(INSTRUCTIONS FOR THE TASK)
Could you repeat every record below exactly as written?

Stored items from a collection
-.-.-
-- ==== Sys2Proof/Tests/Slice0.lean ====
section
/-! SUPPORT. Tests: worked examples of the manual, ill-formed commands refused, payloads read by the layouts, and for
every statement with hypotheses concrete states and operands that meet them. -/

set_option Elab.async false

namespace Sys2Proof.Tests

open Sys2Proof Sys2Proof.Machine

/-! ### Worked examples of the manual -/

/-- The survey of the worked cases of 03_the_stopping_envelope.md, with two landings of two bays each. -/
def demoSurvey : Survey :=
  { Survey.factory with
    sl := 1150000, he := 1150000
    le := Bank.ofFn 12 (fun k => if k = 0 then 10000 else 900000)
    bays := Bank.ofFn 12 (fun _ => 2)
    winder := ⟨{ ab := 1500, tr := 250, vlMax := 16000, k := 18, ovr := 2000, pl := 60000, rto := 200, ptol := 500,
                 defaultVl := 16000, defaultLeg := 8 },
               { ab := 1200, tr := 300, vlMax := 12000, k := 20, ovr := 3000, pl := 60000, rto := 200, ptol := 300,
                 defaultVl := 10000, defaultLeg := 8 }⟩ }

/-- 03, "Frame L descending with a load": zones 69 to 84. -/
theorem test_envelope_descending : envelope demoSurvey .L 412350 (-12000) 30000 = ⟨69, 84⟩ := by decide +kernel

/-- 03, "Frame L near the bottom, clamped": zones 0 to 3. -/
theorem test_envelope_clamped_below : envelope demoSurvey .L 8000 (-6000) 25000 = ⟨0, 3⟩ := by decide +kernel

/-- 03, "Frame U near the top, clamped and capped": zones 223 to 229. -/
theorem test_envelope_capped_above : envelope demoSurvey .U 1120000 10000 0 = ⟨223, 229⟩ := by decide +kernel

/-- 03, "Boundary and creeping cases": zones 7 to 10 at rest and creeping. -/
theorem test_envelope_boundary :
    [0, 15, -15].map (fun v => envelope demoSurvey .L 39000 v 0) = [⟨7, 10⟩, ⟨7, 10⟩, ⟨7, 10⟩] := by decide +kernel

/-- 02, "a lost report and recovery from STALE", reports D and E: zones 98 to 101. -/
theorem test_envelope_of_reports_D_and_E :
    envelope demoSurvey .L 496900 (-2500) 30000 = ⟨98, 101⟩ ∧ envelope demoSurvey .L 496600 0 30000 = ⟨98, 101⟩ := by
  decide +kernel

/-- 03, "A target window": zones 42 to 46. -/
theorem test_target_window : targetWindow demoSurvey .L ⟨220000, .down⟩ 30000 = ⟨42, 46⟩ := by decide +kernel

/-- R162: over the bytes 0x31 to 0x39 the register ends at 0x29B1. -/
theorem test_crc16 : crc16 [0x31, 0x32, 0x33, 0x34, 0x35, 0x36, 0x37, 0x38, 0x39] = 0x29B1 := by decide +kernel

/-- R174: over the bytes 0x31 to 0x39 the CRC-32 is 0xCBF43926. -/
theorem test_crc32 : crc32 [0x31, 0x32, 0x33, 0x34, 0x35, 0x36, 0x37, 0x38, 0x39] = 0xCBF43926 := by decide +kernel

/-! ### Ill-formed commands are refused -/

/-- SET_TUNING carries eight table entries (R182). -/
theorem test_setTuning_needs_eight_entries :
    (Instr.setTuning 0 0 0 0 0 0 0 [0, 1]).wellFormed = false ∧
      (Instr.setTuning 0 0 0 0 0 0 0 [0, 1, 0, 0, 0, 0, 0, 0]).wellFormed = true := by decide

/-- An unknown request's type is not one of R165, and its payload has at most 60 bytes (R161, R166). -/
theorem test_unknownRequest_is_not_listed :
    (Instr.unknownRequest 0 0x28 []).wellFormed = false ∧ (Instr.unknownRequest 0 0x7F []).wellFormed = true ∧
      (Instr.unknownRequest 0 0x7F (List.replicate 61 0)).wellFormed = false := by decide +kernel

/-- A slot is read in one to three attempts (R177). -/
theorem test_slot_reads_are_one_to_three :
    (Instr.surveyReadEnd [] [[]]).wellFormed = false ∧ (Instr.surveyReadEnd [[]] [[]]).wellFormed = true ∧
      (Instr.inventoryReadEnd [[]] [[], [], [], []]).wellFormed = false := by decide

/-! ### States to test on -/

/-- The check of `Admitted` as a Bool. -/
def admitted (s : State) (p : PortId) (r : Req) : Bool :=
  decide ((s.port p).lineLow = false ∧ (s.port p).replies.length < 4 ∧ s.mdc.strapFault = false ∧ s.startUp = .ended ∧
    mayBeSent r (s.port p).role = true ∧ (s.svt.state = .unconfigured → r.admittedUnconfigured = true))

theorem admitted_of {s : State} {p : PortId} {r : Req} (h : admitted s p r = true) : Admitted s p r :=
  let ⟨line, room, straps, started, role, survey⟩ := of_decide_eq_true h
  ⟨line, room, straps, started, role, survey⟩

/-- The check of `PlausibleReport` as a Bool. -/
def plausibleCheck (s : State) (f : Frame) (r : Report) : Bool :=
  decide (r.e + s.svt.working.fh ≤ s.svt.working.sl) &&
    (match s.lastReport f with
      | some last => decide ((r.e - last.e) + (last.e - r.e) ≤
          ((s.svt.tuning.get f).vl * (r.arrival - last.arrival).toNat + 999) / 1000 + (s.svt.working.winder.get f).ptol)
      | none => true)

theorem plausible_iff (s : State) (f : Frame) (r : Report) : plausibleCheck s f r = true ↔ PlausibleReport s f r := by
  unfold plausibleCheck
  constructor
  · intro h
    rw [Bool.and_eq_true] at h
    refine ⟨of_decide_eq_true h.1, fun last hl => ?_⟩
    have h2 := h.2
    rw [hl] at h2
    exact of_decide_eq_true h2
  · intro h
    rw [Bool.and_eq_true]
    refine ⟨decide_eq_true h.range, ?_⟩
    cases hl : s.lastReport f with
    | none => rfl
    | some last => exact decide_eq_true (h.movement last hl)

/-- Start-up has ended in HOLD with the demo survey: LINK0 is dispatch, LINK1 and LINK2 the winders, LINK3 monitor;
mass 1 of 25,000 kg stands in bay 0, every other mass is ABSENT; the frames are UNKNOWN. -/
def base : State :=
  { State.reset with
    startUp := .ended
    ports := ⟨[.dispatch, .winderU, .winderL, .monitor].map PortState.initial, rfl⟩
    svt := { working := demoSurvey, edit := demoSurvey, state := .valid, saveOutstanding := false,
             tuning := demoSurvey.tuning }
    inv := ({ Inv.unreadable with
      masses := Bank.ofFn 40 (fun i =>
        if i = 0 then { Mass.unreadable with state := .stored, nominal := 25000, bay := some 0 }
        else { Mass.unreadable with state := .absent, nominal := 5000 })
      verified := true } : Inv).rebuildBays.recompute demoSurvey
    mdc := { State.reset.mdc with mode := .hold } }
-.-.-
(SOLUTION)
-- ==== Sys2Proof/Tests/Slice0.lean ====
section
/-! SUPPORT. Tests: worked examples of the manual, ill-formed commands refused, payloads read by the layouts, and for
every statement with hypotheses concrete states and operands that meet them. -/

set_option Elab.async false

namespace Sys2Proof.Tests

open Sys2Proof Sys2Proof.Machine

/-! ### Worked examples of the manual -/

/-- The survey of the worked cases of 03_the_stopping_envelope.md, with two landings of two bays each. -/
def demoSurvey : Survey :=
  { Survey.factory with
    sl := 1150000, he := 1150000
    le := Bank.ofFn 12 (fun k => if k = 0 then 10000 else 900000)
    bays := Bank.ofFn 12 (fun _ => 2)
    winder := ⟨{ ab := 1500, tr := 250, vlMax := 16000, k := 18, ovr := 2000, pl := 60000, rto := 200, ptol := 500,
                 defaultVl := 16000, defaultLeg := 8 },
               { ab := 1200, tr := 300, vlMax := 12000, k := 20, ovr := 3000, pl := 60000, rto := 200, ptol := 300,
                 defaultVl := 10000, defaultLeg := 8 }⟩ }

/-- 03, "Frame L descending with a load": zones 69 to 84. -/
theorem test_envelope_descending : envelope demoSurvey .L 412350 (-12000) 30000 = ⟨69, 84⟩ := by decide +kernel

/-- 03, "Frame L near the bottom, clamped": zones 0 to 3. -/
theorem test_envelope_clamped_below : envelope demoSurvey .L 8000 (-6000) 25000 = ⟨0, 3⟩ := by decide +kernel

/-- 03, "Frame U near the top, clamped and capped": zones 223 to 229. -/
theorem test_envelope_capped_above : envelope demoSurvey .U 1120000 10000 0 = ⟨223, 229⟩ := by decide +kernel

/-- 03, "Boundary and creeping cases": zones 7 to 10 at rest and creeping. -/
theorem test_envelope_boundary :
    [0, 15, -15].map (fun v => envelope demoSurvey .L 39000 v 0) = [⟨7, 10⟩, ⟨7, 10⟩, ⟨7, 10⟩] := by decide +kernel

/-- 02, "a lost report and recovery from STALE", reports D and E: zones 98 to 101. -/
theorem test_envelope_of_reports_D_and_E :
    envelope demoSurvey .L 496900 (-2500) 30000 = ⟨98, 101⟩ ∧ envelope demoSurvey .L 496600 0 30000 = ⟨98, 101⟩ := by
  decide +kernel

/-- 03, "A target window": zones 42 to 46. -/
theorem test_target_window : targetWindow demoSurvey .L ⟨220000, .down⟩ 30000 = ⟨42, 46⟩ := by decide +kernel

/-- R162: over the bytes 0x31 to 0x39 the register ends at 0x29B1. -/
theorem test_crc16 : crc16 [0x31, 0x32, 0x33, 0x34, 0x35, 0x36, 0x37, 0x38, 0x39] = 0x29B1 := by decide +kernel

/-- R174: over the bytes 0x31 to 0x39 the CRC-32 is 0xCBF43926. -/
theorem test_crc32 : crc32 [0x31, 0x32, 0x33, 0x34, 0x35, 0x36, 0x37, 0x38, 0x39] = 0xCBF43926 := by decide +kernel

/-! ### Ill-formed commands are refused -/

/-- SET_TUNING carries eight table entries (R182). -/
theorem test_setTuning_needs_eight_entries :
    (Instr.setTuning 0 0 0 0 0 0 0 [0, 1]).wellFormed = false ∧
      (Instr.setTuning 0 0 0 0 0 0 0 [0, 1, 0, 0, 0, 0, 0, 0]).wellFormed = true := by decide

/-- An unknown request's type is not one of R165, and its payload has at most 60 bytes (R161, R166). -/
theorem test_unknownRequest_is_not_listed :
    (Instr.unknownRequest 0 0x28 []).wellFormed = false ∧ (Instr.unknownRequest 0 0x7F []).wellFormed = true ∧
      (Instr.unknownRequest 0 0x7F (List.replicate 61 0)).wellFormed = false := by decide +kernel

/-- A slot is read in one to three attempts (R177). -/
theorem test_slot_reads_are_one_to_three :
    (Instr.surveyReadEnd [] [[]]).wellFormed = false ∧ (Instr.surveyReadEnd [[]] [[]]).wellFormed = true ∧
      (Instr.inventoryReadEnd [[]] [[], [], [], []]).wellFormed = false := by decide

/-! ### States to test on -/

/-- The check of `Admitted` as a Bool. -/
def admitted (s : State) (p : PortId) (r : Req) : Bool :=
  decide ((s.port p).lineLow = false ∧ (s.port p).replies.length < 4 ∧ s.mdc.strapFault = false ∧ s.startUp = .ended ∧
    mayBeSent r (s.port p).role = true ∧ (s.svt.state = .unconfigured → r.admittedUnconfigured = true))

theorem admitted_of {s : State} {p : PortId} {r : Req} (h : admitted s p r = true) : Admitted s p r :=
  let ⟨line, room, straps, started, role, survey⟩ := of_decide_eq_true h
  ⟨line, room, straps, started, role, survey⟩

/-- The check of `PlausibleReport` as a Bool. -/
def plausibleCheck (s : State) (f : Frame) (r : Report) : Bool :=
  decide (r.e + s.svt.working.fh ≤ s.svt.working.sl) &&
    (match s.lastReport f with
      | some last => decide ((r.e - last.e) + (last.e - r.e) ≤
          ((s.svt.tuning.get f).vl * (r.arrival - last.arrival).toNat + 999) / 1000 + (s.svt.working.winder.get f).ptol)
      | none => true)

theorem plausible_iff (s : State) (f : Frame) (r : Report) : plausibleCheck s f r = true ↔ PlausibleReport s f r := by
  unfold plausibleCheck
  constructor
  · intro h
    rw [Bool.and_eq_true] at h
    refine ⟨of_decide_eq_true h.1, fun last hl => ?_⟩
    have h2 := h.2
    rw [hl] at h2
    exact of_decide_eq_true h2
  · intro h
    rw [Bool.and_eq_true]
    refine ⟨decide_eq_true h.range, ?_⟩
    cases hl : s.lastReport f with
    | none => rfl
    | some last => exact decide_eq_true (h.movement last hl)

/-- Start-up has ended in HOLD with the demo survey: LINK0 is dispatch, LINK1 and LINK2 the winders, LINK3 monitor;
mass 1 of 25,000 kg stands in bay 0, every other mass is ABSENT; the frames are UNKNOWN. -/
def base : State :=
  { State.reset with
    startUp := .ended
    ports := ⟨[.dispatch, .winderU, .winderL, .monitor].map PortState.initial, rfl⟩
    svt := { working := demoSurvey, edit := demoSurvey, state := .valid, saveOutstanding := false,
             tuning := demoSurvey.tuning }
    inv := ({ Inv.unreadable with
      masses := Bank.ofFn 40 (fun i =>
        if i = 0 then { Mass.unreadable with state := .stored, nominal := 25000, bay := some 0 }
        else { Mass.unreadable with state := .absent, nominal := 5000 })
      verified := true } : Inv).rebuildBays.recompute demoSurvey
    mdc := { State.reset.mdc with mode := .hold } }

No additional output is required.